In autumn, Sound without Music will be inaugurated (5 September-27 November). This hybrid project combines performances, concerts and other forms of the presence of sound in contemporary creation. The exhibition will evolve throughout its presentation, not being in any way fixed in its form. It will offer a reflection on the role and materiality of sound, on the different sound textures in contemporary art, and on the various ways of hearing or listening to sound.

Finally, the year will close with the exhibition The Never Never by Jeremy Hutchison (3 December - 29 January 2023). The form of the exhibition has not yet been determined, but it will be based on a short film that the artist made in Athens, which includes a performative section.

Excerpt from a performance from Jeremy Hutchison's project The Never Never. (Photo: Jeremy Hutchison)

Excerpt from a performance from Jeremy Hutchison's project The Never Never. (Photo: Jeremy Hutchison)

In addition, Casino Luxembourg has invited young artist Louisa Clement to continue her project The Representative. This is a series of life-size dolls that are, in fact, copies of the artist's body. These dolls, made in collaboration with a Chinese company specialising in the production of "real dolls", are equipped with artificial intelligence, which allows each doll to develop its own character according to the interactions it has with visitors. Through this subversive object, the artist questions the image and role of the artist, but also that of the institution, the art market, the collector... This project, which will develop over time, will certainly take several forms that have yet to be determined.

An opening to research

In parallel with the exhibition programme, the Casino is also developing a programme more in line with research and the young artistic scene, which has emerged from the region's art schools. "We take advantage of the Casino Display's space to explore all the potential that exists with students and teachers involved in the art schools located nearby," explains Kevin Muhlen. "We provide them with an opening to professionalisation and we also lay the foundations for a reflection on a future art school in Luxembourg." In this perspective the Casino is proposing Woven in Vegetal Fabric: On Plant Becomings, a research unit to "reflect together on the concept of 'becoming' from a phytocentric point of view", led by Charles Rouleau.

Then, from March, it will be Lynn Klemmer's turn to take over. This young artist participated in the Triennale Jeune Création and will take advantage of the residency offered by Casino Luxembourg to explore and develop "an artistic approach that is interested in the relationship we have with digital technologies such as artificial intelligence, computers, interfaces, social media and algorithms,” explains the artist.

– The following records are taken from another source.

/-- A port begins to retrain: its link is down, counted (R312). -/
def Chip.retrain (c : Chip) (p : Nat) : Chip :=
  let c := (c.updFport p (fun s => { s with retrain := some c.time.uptime, replays := 0 })).setFlag (R.FPORT_STAT p) F.FPORT_STAT.LINK_UP false
  let c := (c.bump (R.FPORT_STAT p) F.FPORT_STAT.RETRAIN_CNT 1).mark (R.FPORT_STAT p) F.FPORT_STAT.STICKY_RETRAIN
  c.softError atChip 0x08 .retrain

/-- NAK_RECEIVE (R312): the sender replays from the named flit; after 8 replays of the same flit in a row the port
retrains. -/
def nakReceive (port : Fin 6) (seq : Fin 4096) (c : Chip) : Chip :=
  let p := port.val
  let st := c.fport p
  if ¬ c.fabUp p ∨ ¬ st.replay.any (fun x => x.seq == seq.val) then c
  else
    let n := if st.replays ≠ 0 ∧ st.replayed = seq.val then st.replays + 1 else 1
    let c := c.updFport p (fun s => { s with
      replay := s.replay.dropWhile (fun x => x.seq != seq.val)
      replayed := seq.val
      replays := n })
    let c := ((c.fportCount p 5 1).softError atChip 0x08 .fecOrReplay).send (.fabReplay p seq.val)
    if 8 ≤ n then c.retrain p else c

/-- LINK_RETRAIN_COMPLETE (R312, R313): an enabled port that retrains comes up, with what it learned of its peer and the
credits of link-up. -/
def linkRetrainComplete (port : Fin 6) (peerChip peerPort : Nat) (peerSwitch : Bool) (c : Chip) : Chip :=
  let p := port.val
  if ¬ c.portExists (4 + p) ∨ ¬ c.flag (R.FPORT_CFG p) F.FPORT_CFG.ENABLE ∨ (c.fport p).retrain.isNone then c
  else
    let c := c.updFport p (fun s => { s with retrain := none, credits := fabPortReset.credits, replays := 0 })
    let c := c.setFld (R.FPORT_STAT p) F.FPORT_STAT.PEER_CHIP (if peerSwitch then 0 else peerChip)
    let c := c.setFld (R.FPORT_STAT p) F.FPORT_STAT.PEER_PORT peerPort
    let c := c.setFlag (R.FPORT_STAT p) F.FPORT_STAT.PEER_SWITCH peerSwitch
    c.mark (R.FPORT_STAT p) F.FPORT_STAT.LINK_UP

/-- FABRIC_LINK_DOWN (R314): the port's link goes down and it trains again; records under way on it time out (R328), and
new packets move to the next port up (`sendPort`). -/
def fabricLinkDown (port : Fin 6) (c : Chip) : Chip :=
  let p := port.val
  if ¬ c.fabUp p then c
  else (c.updFport p (fun s => { s with retrain := some c.time.uptime, replay := [] })).setFlag (R.FPORT_STAT p) F.FPORT_STAT.LINK_UP false

/-- Apply a FPORT_CFG write: enabling trains the link, clearing ENABLE takes it down (R332). -/
def applyFportCfg (origin p : Nat) (v : W64) (c : Chip) : Chip :=
  let v := regWrite .FPORT_CFG 0 v
  let en := fget v F.FPORT_CFG.ENABLE != 0
  let was := c.flag (R.FPORT_CFG p) F.FPORT_CFG.ENABLE
  let c := c.setLogged origin (R.FPORT_CFG p) v
  if en ∧ ¬ was then c.updFport p (fun s => { s with retrain := some c.time.uptime })
  else if was ∧ ¬ en then
    (c.updFport p (fun s => { s with retrain := none, replay := [] })).setFlag (R.FPORT_STAT p) F.FPORT_STAT.LINK_UP false
  else c

/-- The lowest-numbered port of a destination's PORTS whose link is up; 6 stands for loopback (R314). -/
def Chip.routePort (c : Chip) (dest : Nat) : Option Nat :=
  if dest = c.chipId then some 6
  else if ¬ c.routeValid dest then none
  else (List.range 6).find? (fun f => bitOf (fget (c.route dest) ⟨2, 6⟩) f && c.fabUp f)

/-- A read or record to a destination is under way. -/
def Chip.underWay (c : Chip) (dest : Nat) : Bool :=
  c.engines.any (fun x => x.2.any (fun r => r.dest == dest && r.gone != 0 || r.dest == dest && r.state != .queued)) ||
  c.sheets.any (fun x => x.2.dma.any (fun d => (d.kind == 8 || d.kind == 9) && d.sent.isSome && !d.served &&
    wordsNat d.words 16 2 == dest))

/-- The port that new packets for a destination take: a change of port waits until what was sent to it has been
acknowledged or has timed out (R314). -/
def Chip.sendPort (c : Chip) (dest : Nat) : Option Nat :=
  match c.routePort dest with
  | none => none
  | some p => if tabGetD c.lastPort dest p ≠ p ∧ c.underWay dest then none else some p

/-- Flits of a packet with so many bytes of payload: a 48-byte header and the payload, 244 bytes a flit (R311, R321). -/
def flitsOf (payload : Nat) : Nat := (48 + payload + 243) / 244

/-- The tenant group of a slot on a port, E0 to F5 as 0 to 9 (DCK_SHP). -/
def Chip.shpGroupOf (c : Chip) (slot p : Nat) : Nat := c.fld (R.DCK_SHP slot) ⟨54 - 6 * p, 6⟩

/-- The DRR queue of a tenant packet on a fabric port (R330). -/
def Chip.fabQueue (c : Chip) (slot f cls : Nat) : Nat := c.shpGroupOf slot (4 + f) * 8 + cls

/-- A packet of so many flits may leave on a port and channel: credits, replay room, and for a shaped class its buckets
(R312, R313, R330). Loopback passes. -/
def Chip.maySend (c : Chip) (p vc flits slot cls charge : Nat) : Bool :=
  p == 6 ||
  (decide (flits ≤ nth (c.fport p).credits vc 0) && decide ((c.fport p).replay.length + flits ≤ 1024) &&
   (decide (cls < 2) || (c.eg (4 + p)).eligible (c.fabQueue slot p cls) (256 * charge)))

/-- Sequence numbers for so many flits. -/
def newFlits (tx vc n : Nat) : List SentFlit := (List.range n).map (fun i => ⟨(tx + i) % 4096, vc⟩)

/-- A packet leaves: credits and buckets are charged, its flits enter the replay buffer and are counted. -/
def Chip.sendFlits (c : Chip) (p vc flits slot cls charge : Nat) : Chip :=
  if p = 6 then c
  else
    let c := c.updFport p (fun s => { s with
      credits := updNth s.credits vc (· - flits)
      replay := s.replay ++ newFlits s.tx vc flits
      tx := (s.tx + flits) % 4096 })
    let c := (c.fportCount p 0 flits).fportCount p 8 (244 * flits)
    if cls < 2 then c else c.updEg (4 + p) (fun e => e.charge (c.fabQueue slot p cls) (256 * charge))

/-! ### Table writes (R314, R316, R317, R325, R332) -/

/-- Put a result in TAB_STAT.ERR. -/
def Chip.tabResult (c : Chip) (err : Nat) : Chip := c.setFld R.TAB_STAT F.TAB_STAT.ERR err

/-- The staged words match their complements. -/
def Chip.tabStaged (c : Chip) : Bool :=
  c.reg (R.TAB_STAGE 2) == ~~~ (c.reg (R.TAB_STAGE 0)) && c.reg (R.TAB_STAGE 3) == ~~~ (c.reg (R.TAB_STAGE 1))

/-- The complement-carried value of a table entry. -/
def tabObject (table index : Nat) : CompObject :=
  match table with
  | 0 => .route index
  | 1 => .window index
  | 2 => .rxq index
  | _ => .job index

/-- The shared shape of a TAB_CMD write: the staging rules of R37, the checks, the change-log entries and the store. -/
def tabWrite (r : Requester) (table index : Nat) (err : Nat) (old : W64 × W64) (store : Chip → Chip) (new : W64 × W64) (c : Chip) : Chip :=
  if ¬ mayReachBar0 r then c
  else if c.early r then c.noteEarly
  else if ¬ c.tabStaged then (c.integrity atChip).tabResult 1
  else if err ≠ 0 then c.tabResult err
  else ((store (c.logTable (c.origin r) (3 + table) index old.1 old.2 new.1 new.2)).mend (tabObject table index)).tabResult 0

Lynn Klemmer, Head in the Clouds exhibition viewed at Les Rotondes in the context of Brave New World Order - Triennale Jeune Création (Rotondes and Casino Luxembourg), 2021. (Photo: Andrés Lejona/Maison Moderne)

Lynn Klemmer, Head in the Clouds exhibition viewed at Les Rotondes in the context of Brave New World Order - Triennale Jeune Création (Rotondes and Casino Luxembourg), 2021. (Photo: Andrés Lejona/Maison Moderne)

As part of Esch2022, a collaboration has been established between the Casino and the Ecole nationale supérieure d'art et de design in Nancy (Ensad). For its post-master's programme, the Offshore School, Ensad usually sends its students to Shanghai to experience a completely different cultural universe. Given the current sanitary conditions, this year’s visit will not be to China, but to Luxembourg where the Casino will serve as a base camp for thinking up a project that will subsequently be presented in Belval, where a blast furnace sold in 1995 to the Chinese was reinstalled in Kunming... a city twinned with Nancy!